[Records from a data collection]
——

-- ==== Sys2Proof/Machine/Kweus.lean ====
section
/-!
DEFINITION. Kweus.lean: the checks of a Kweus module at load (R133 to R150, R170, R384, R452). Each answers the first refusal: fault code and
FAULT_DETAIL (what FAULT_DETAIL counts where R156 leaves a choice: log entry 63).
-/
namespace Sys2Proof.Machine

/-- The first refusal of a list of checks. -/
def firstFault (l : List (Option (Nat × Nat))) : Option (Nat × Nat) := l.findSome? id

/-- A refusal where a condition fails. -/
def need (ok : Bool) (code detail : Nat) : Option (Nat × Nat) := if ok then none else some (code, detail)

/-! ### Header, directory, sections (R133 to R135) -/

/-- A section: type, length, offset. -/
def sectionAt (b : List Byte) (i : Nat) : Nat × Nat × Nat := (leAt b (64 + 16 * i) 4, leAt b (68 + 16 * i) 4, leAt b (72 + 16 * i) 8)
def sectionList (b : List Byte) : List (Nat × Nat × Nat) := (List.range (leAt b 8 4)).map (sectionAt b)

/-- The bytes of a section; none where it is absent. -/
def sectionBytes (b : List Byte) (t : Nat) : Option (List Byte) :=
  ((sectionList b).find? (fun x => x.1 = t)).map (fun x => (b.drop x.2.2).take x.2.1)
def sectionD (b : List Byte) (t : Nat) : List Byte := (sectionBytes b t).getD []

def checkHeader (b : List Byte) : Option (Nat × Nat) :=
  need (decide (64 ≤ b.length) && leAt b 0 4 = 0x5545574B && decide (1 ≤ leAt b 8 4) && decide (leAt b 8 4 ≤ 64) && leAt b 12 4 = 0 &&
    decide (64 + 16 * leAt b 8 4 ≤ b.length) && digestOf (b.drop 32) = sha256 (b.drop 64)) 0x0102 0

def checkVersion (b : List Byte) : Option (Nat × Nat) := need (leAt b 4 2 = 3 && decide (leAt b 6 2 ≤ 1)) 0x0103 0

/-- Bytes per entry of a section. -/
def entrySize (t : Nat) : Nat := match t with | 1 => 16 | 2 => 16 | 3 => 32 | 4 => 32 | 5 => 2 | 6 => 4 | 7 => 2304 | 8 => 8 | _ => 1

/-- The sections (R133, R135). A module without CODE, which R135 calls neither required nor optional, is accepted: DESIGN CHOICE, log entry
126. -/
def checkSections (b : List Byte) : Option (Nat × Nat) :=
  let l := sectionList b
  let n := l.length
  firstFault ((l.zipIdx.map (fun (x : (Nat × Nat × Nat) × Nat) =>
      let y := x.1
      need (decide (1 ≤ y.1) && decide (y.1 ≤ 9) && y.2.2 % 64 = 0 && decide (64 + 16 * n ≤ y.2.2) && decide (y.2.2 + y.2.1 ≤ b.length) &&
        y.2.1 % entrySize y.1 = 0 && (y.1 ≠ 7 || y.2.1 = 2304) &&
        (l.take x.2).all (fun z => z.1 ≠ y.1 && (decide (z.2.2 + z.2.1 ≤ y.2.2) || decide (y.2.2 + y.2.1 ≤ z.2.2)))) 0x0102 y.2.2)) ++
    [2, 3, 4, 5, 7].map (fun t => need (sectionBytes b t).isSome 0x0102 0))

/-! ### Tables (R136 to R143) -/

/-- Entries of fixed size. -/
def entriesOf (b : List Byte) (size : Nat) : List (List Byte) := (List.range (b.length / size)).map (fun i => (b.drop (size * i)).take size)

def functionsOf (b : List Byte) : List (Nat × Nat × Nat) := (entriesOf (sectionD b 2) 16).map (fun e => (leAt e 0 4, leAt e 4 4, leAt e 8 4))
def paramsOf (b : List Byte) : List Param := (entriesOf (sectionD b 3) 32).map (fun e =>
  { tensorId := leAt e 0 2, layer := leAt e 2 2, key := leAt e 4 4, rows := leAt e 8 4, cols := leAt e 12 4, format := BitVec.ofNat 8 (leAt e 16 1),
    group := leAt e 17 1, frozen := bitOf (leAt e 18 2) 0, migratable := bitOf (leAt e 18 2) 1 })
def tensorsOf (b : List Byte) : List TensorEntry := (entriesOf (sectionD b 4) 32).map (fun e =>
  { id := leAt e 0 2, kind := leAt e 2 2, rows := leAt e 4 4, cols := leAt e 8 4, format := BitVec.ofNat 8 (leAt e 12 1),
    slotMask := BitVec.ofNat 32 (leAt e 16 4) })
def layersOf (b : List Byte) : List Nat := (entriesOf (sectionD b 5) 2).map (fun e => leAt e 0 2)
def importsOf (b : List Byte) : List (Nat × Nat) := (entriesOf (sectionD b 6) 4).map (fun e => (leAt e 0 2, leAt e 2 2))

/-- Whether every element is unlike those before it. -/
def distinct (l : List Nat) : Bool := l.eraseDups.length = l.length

——

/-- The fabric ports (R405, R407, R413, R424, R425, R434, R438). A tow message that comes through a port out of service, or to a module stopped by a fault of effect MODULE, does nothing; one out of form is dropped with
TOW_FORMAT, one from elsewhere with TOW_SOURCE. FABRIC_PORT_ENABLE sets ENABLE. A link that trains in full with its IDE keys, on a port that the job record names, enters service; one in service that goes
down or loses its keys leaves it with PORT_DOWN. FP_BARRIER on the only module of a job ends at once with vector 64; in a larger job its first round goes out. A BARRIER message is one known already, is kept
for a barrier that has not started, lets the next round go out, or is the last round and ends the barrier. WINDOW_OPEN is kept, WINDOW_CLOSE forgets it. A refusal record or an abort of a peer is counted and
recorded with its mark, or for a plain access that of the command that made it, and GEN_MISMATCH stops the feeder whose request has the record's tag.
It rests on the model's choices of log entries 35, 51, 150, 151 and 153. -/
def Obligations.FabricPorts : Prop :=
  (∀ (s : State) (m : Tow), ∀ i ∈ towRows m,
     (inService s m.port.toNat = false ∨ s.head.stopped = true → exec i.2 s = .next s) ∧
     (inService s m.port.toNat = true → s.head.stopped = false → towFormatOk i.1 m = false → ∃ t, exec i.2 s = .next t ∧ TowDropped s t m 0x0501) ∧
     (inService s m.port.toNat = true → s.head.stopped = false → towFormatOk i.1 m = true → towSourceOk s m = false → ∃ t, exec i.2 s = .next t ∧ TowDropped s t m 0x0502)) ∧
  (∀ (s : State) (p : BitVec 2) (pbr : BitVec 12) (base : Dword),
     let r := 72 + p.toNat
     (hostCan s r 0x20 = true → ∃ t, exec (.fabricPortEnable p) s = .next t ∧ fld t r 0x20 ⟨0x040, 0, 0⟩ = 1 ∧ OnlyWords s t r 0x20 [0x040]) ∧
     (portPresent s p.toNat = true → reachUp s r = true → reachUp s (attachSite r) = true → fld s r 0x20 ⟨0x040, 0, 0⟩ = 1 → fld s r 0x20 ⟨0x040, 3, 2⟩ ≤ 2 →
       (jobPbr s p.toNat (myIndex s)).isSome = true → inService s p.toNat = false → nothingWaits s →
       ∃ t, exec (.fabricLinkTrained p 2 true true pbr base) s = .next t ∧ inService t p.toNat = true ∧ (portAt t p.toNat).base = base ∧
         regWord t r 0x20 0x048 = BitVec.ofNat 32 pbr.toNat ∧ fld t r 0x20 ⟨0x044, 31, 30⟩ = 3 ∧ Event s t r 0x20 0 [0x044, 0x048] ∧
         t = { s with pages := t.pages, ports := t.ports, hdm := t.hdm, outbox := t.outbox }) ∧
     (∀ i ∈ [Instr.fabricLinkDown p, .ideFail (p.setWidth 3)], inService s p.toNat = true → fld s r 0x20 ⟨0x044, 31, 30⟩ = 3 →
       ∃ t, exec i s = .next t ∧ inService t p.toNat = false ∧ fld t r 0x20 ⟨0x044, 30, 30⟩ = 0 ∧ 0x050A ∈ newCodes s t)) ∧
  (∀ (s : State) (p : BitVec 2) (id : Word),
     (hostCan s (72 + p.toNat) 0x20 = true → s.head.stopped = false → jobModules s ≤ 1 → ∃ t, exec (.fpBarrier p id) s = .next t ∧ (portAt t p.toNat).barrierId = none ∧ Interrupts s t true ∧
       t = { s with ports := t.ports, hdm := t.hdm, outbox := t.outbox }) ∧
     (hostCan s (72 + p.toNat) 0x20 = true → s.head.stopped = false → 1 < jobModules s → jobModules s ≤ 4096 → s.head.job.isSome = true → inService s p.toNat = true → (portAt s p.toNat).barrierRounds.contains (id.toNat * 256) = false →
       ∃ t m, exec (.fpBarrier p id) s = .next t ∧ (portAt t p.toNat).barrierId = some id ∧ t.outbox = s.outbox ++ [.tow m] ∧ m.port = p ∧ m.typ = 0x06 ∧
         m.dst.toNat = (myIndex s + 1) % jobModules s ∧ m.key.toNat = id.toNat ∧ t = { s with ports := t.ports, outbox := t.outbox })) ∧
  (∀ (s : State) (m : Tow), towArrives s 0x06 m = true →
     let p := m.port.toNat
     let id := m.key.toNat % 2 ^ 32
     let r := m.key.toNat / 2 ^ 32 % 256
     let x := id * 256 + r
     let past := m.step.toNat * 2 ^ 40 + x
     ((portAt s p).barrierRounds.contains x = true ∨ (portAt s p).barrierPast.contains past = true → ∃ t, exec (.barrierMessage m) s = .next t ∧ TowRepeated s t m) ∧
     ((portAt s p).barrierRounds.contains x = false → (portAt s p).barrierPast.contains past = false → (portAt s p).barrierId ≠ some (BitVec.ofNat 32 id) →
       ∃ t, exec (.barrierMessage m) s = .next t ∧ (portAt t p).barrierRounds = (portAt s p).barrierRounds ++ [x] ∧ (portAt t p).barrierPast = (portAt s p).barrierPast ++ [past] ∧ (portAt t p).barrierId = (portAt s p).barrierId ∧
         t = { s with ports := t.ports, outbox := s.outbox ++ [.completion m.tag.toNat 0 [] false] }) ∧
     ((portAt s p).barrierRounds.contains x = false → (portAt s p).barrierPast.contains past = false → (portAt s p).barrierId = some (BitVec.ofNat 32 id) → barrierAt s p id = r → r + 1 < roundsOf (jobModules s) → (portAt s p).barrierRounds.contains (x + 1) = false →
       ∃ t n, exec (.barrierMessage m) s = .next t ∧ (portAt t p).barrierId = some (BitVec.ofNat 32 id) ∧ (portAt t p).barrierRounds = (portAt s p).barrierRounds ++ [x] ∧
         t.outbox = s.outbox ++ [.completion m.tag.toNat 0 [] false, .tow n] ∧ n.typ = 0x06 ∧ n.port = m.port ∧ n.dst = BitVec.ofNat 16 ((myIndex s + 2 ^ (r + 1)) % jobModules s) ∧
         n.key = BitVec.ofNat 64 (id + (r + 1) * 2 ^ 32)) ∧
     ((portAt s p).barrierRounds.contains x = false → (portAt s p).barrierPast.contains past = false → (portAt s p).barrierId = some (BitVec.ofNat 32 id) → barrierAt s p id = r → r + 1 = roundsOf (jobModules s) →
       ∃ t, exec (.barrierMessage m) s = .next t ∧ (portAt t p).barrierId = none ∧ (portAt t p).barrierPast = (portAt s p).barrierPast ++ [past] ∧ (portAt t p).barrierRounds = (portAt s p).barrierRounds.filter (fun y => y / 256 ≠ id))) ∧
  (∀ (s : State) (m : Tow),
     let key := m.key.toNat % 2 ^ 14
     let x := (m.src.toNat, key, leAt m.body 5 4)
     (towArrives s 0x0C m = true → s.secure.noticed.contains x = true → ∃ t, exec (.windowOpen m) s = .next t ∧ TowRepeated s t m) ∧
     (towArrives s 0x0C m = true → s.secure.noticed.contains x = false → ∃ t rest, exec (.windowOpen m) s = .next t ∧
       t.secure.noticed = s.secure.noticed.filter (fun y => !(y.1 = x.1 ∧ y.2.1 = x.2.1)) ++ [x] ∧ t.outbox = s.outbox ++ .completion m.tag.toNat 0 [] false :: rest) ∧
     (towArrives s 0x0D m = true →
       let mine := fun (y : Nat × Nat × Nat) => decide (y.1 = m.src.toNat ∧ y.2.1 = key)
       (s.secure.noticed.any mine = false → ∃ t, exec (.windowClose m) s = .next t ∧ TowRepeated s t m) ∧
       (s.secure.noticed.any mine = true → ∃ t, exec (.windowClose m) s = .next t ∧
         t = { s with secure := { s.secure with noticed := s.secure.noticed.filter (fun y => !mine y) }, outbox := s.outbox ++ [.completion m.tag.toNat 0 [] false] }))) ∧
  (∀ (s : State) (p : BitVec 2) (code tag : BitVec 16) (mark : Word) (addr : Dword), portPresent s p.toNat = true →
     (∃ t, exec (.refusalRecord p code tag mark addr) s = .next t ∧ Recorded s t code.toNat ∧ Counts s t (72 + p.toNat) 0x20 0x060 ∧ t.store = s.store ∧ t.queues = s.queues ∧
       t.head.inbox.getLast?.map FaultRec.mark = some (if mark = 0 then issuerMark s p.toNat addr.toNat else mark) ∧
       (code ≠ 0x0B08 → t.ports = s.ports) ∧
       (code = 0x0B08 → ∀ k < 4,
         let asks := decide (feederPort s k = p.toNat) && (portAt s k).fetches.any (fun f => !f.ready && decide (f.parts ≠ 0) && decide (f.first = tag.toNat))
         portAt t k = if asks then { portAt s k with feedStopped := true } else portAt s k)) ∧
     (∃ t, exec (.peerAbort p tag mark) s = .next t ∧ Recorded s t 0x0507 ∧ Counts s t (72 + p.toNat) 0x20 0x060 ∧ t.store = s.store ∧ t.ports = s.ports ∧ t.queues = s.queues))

——

When the line with "((sectionList b).find? (fun" is reached in the data above, start copying there, and copy each line exactly until the line with "need (decide (1" has been copied; copy nothing else.

▶ **Task solution**:
  ((sectionList b).find? (fun x => x.1 = t)).map (fun x => (b.drop x.2.2).take x.2.1)
def sectionD (b : List Byte) (t : Nat) : List Byte := (sectionBytes b t).getD []

def checkHeader (b : List Byte) : Option (Nat × Nat) :=
  need (decide (64 ≤ b.length) && leAt b 0 4 = 0x5545574B && decide (1 ≤ leAt b 8 4) && decide (leAt b 8 4 ≤ 64) && leAt b 12 4 = 0 &&
    decide (64 + 16 * leAt b 8 4 ≤ b.length) && digestOf (b.drop 32) = sha256 (b.drop 64)) 0x0102 0

def checkVersion (b : List Byte) : Option (Nat × Nat) := need (leAt b 4 2 = 3 && decide (leAt b 6 2 ≤ 1)) 0x0103 0

/-- Bytes per entry of a section. -/
def entrySize (t : Nat) : Nat := match t with | 1 => 16 | 2 => 16 | 3 => 32 | 4 => 32 | 5 => 2 | 6 => 4 | 7 => 2304 | 8 => 8 | _ => 1

/-- The sections (R133, R135). A module without CODE, which R135 calls neither required nor optional, is accepted: DESIGN CHOICE, log entry
126. -/
def checkSections (b : List Byte) : Option (Nat × Nat) :=
  let l := sectionList b
  let n := l.length
  firstFault ((l.zipIdx.map (fun (x : (Nat × Nat × Nat) × Nat) =>
      let y := x.1
      need (decide (1 ≤ y.1) && decide (y.1 ≤ 9) && y.2.2 % 64 = 0 && decide (64 + 16 * n ≤ y.2.2) && decide (y.2.2 + y.2.1 ≤ b.length) &&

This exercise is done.